Ashe left UCLA in 1966 with the 1965 NCAA singles championship, a degree in business administration and a fervent desire to excel on whatever career path he chose to travel. In his book Days of Grace, Ashe wrote, “I was adamant about not giving myself exclusively to making money. If God didn’t put me on earth mainly to stroke tennis balls, he certainly hadn’t put me here to be greedy. I wanted to make a difference, however small, in the world, and I wanted to do so in a useful and honorable way.”
The record shows that the Hall of Fame tennis pro, businessman, international civil rights activist and humanitarian did it his way with an abundance of success. Ashe’s achievements in the rich man’s sport were even more extraordinary for a black man of poor beginnings who grew up in Richmond, Va. during the era of racial segregation. Though he was a better player than most of Virginia’s top white juniors, he was forbidden by law to compete against them on the state’s public courts. When Ashe turned 14, the black tennis community sensed that he was our Jackie Robinson, destined to dispel the notion that talented black juniors couldn’t compete successfully against top-ranked white juniors.
Everywhere he played, everywhere he went, blacks opened their homes, their refrigerators, their pocketbooks and their hearts to help him accomplish our mission. He accepted his role as a black sports pioneer with little resistance, giving up, among other things, a chunk of his childhood. Years later, he won 33 pro events and continues to be the only U.S. black male to win the U.S. Open (1968), Australian Open (1970) or Wimbledon (1975), all major titles. He was a superstar without flair or arrogance; Arthur could only be Arthur.
In a Washington Post remembrance of his close friend and client published 10 years after Ashe died of AIDS in 1993, attorney Donald Dell wrote, “As he matured, Arthur developed into a genuinely intellectual man: inquisitive, studious, in love with learning. And from his learning came the desire to champion many causes, something that he did rationally and reasonably.

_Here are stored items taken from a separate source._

-- ==== Sys2Proof/Laws/Codec.lean ====
section
/-! SUPPORT. What each codec operation gives, said once (40_bcd_codec.md rules R100 and R101, 41_record_codec.md
rules R120 to R123, 42_flag_composition.md rule R141). -/

namespace Sys2Proof.Machine

theorem digitValid_iff (b : Byte) : digitValid b = true ↔ (b.toNat / 16 ≤ 9 ∧ b.toNat % 16 ≤ 9) := by
  unfold digitValid highNibble lowNibble
  simp

theorem digitValid_false_iff (b : Byte) : digitValid b = false ↔ ¬(b.toNat / 16 ≤ 9 ∧ b.toNat % 16 ≤ 9) := by
  rw [← digitValid_iff]
  simp

/-- R100: everything `bcdDecode` gives. -/
theorem bcdDecode_decodesTo (p : Params) (n : Nat) (b : Byte) : DecodesTo p n b (bcdDecode p n b) := by
  have hf : (BitVec.ofInt 32 (bcdFormula b)).toInt = bcdFormula b := by
    rw [BitVec.toInt_ofInt]
    apply Int.bmod_eq_of_le <;> simp [bcdFormula, highNibble] <;> omega
  refine ⟨fun h => ?_, fun h => ?_, ?_⟩
  · simp only [bcdDecode, (digitValid_iff b).2 h, if_true, hf]
    simp only [bcdFormula, highNibble]
    omega
  · simp only [bcdDecode, h]
    split <;> rw [hf] <;> simp [bcdFormula, highNibble, Nat.shiftRight_eq_div_pow]
  · rintro ⟨h, ha⟩
    simp [bcdDecode, (digitValid_false_iff b).2 h, ha]

/-- R101: everything `bcdEncode` gives. -/
theorem bcdEncode_encodesTo (n : Nat) (v : Int) : EncodesTo n v (bcdEncode n v) := by
  refine ⟨fun h => ?_, fun h => by simp only [bcdEncode, h, if_false]⟩
  simp only [bcdEncode, h, and_self, if_true, BitVec.toNat_ofInt]
  omega

/-- R120: everything `dateTimeDecode` gives. -/
theorem dateTimeDecode_blockDecodesTo (p : Params) (n : Nat) (b : Fin 7 → Byte) :
    BlockDecodesTo p n b (dateTimeDecode p n (b 0) (b 1) (b 2) (b 3) (b 4) (b 5) (b 6)) := by
  refine ⟨bcdDecode_decodesTo .., bcdDecode_decodesTo .., bcdDecode_decodesTo .., bcdDecode_decodesTo ..,
    bcdDecode_decodesTo .., bcdDecode_decodesTo .., ⟨_, bcdDecode_decodesTo .., fun h => ?_⟩, rfl⟩
  simp only [dateTimeDecode, yearDecode]
  rw [if_pos h, BitVec.toInt_ofInt]
  simp only [INT32.holds] at h
  apply Int.bmod_eq_of_le <;> omega

/-- R121: everything `dateTimeEncode` gives. -/
theorem dateTimeEncode_blockEncodesTo (n : Nat) (dt : DateTime) : BlockEncodesTo n dt (dateTimeEncode n dt) :=
  ⟨_, _, _, _, _, _, _, rfl, bcdEncode_encodesTo .., bcdEncode_encodesTo .., bcdEncode_encodesTo ..,
    bcdEncode_encodesTo .., bcdEncode_encodesTo .., bcdEncode_encodesTo .., bcdEncode_encodesTo ..⟩

theorem dateTimeEncode_length (n : Nat) (dt : DateTime) : (dateTimeEncode n dt).length = 7 := rfl

theorem alarmEncode_length (n : Nat) (al : AlarmFields) : (alarmEncode n al).length = 4 := rfl

/-- R122: everything `alarmFieldDecode` gives. -/
theorem alarmFieldDecode_fieldDecodesTo (p : Params) (n : Nat) (x : Byte) :
    FieldDecodesTo p n x (alarmFieldDecode p n x) := by
  have key : ∀ x : Byte, (x &&& 0x80 ≠ 0) ↔ x.getLsbD 7 = true := by decide
  refine ⟨fun h => ?_, fun h => ⟨_, ?_, bcdDecode_decodesTo ..⟩⟩ <;> unfold alarmFieldDecode
  · rw [if_pos ((key x).2 h)]
  · rw [if_neg (by rw [key, h]; simp)]

/-- R123: everything `alarmFieldEncode` gives. -/
theorem alarmFieldEncode_fieldEncodesTo (n : Nat) (disabled : Byte) (o : Option INT32) :
    FieldEncodesTo n disabled o (alarmFieldEncode n disabled o) := by
  refine ⟨?_, ?_⟩
  · rintro rfl
    rfl
  · rintro v rfl
    exact bcdEncode_encodesTo ..

/-- R141: the complement of a mask, as the spec writes it. -/
theorem flagMerge_eq (b m : Byte) (v : Bool) :
    flagMerge b m v = if v then b ||| m else b &&& (0xFF ^^^ m) := by
  have : 0xFF ^^^ m = ~~~m := by
    revert m
    decide
  rw [this]
  rfl

end Sys2Proof.Machine
end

“On the subject of race, I was surprised when I read a quotation from Arthur to the effect that the toughest obstacle he had ever faced was not his two open-heart surgeries or even AIDS but, rather, ‘being born black in America.’ We had a long discussion about that. He felt I didn’t understand. He told me that regardless of prominence, every black person in this country was made aware every day that he or she was black. He had faced racism as a young man growing up in Richmond, and regardless of his success, he continued to have to deal with it his whole life.”
Ashe and Dell began their client/attorney relationship in 1970 and renewed it annually for the next 22 years, with a handshake. “I was always struck, in my personal relations with Arthur, by his overriding sense of trust,” Dell said. “Arthur strongly believed, despite all he had seen and been through, that there was a lot more good in people than bad.”
Endorsing the project in the introduction of a UCLA publication, Jeanne Moutoussamy-Ashe said, “UCLA has not only stewarded Arthur’s legacy but has found innovative ways to take it to the next level and showcase its continued relevance. I take pride in how these efforts have magnified and look forward to seeing how they will continue to grow in the years to come.”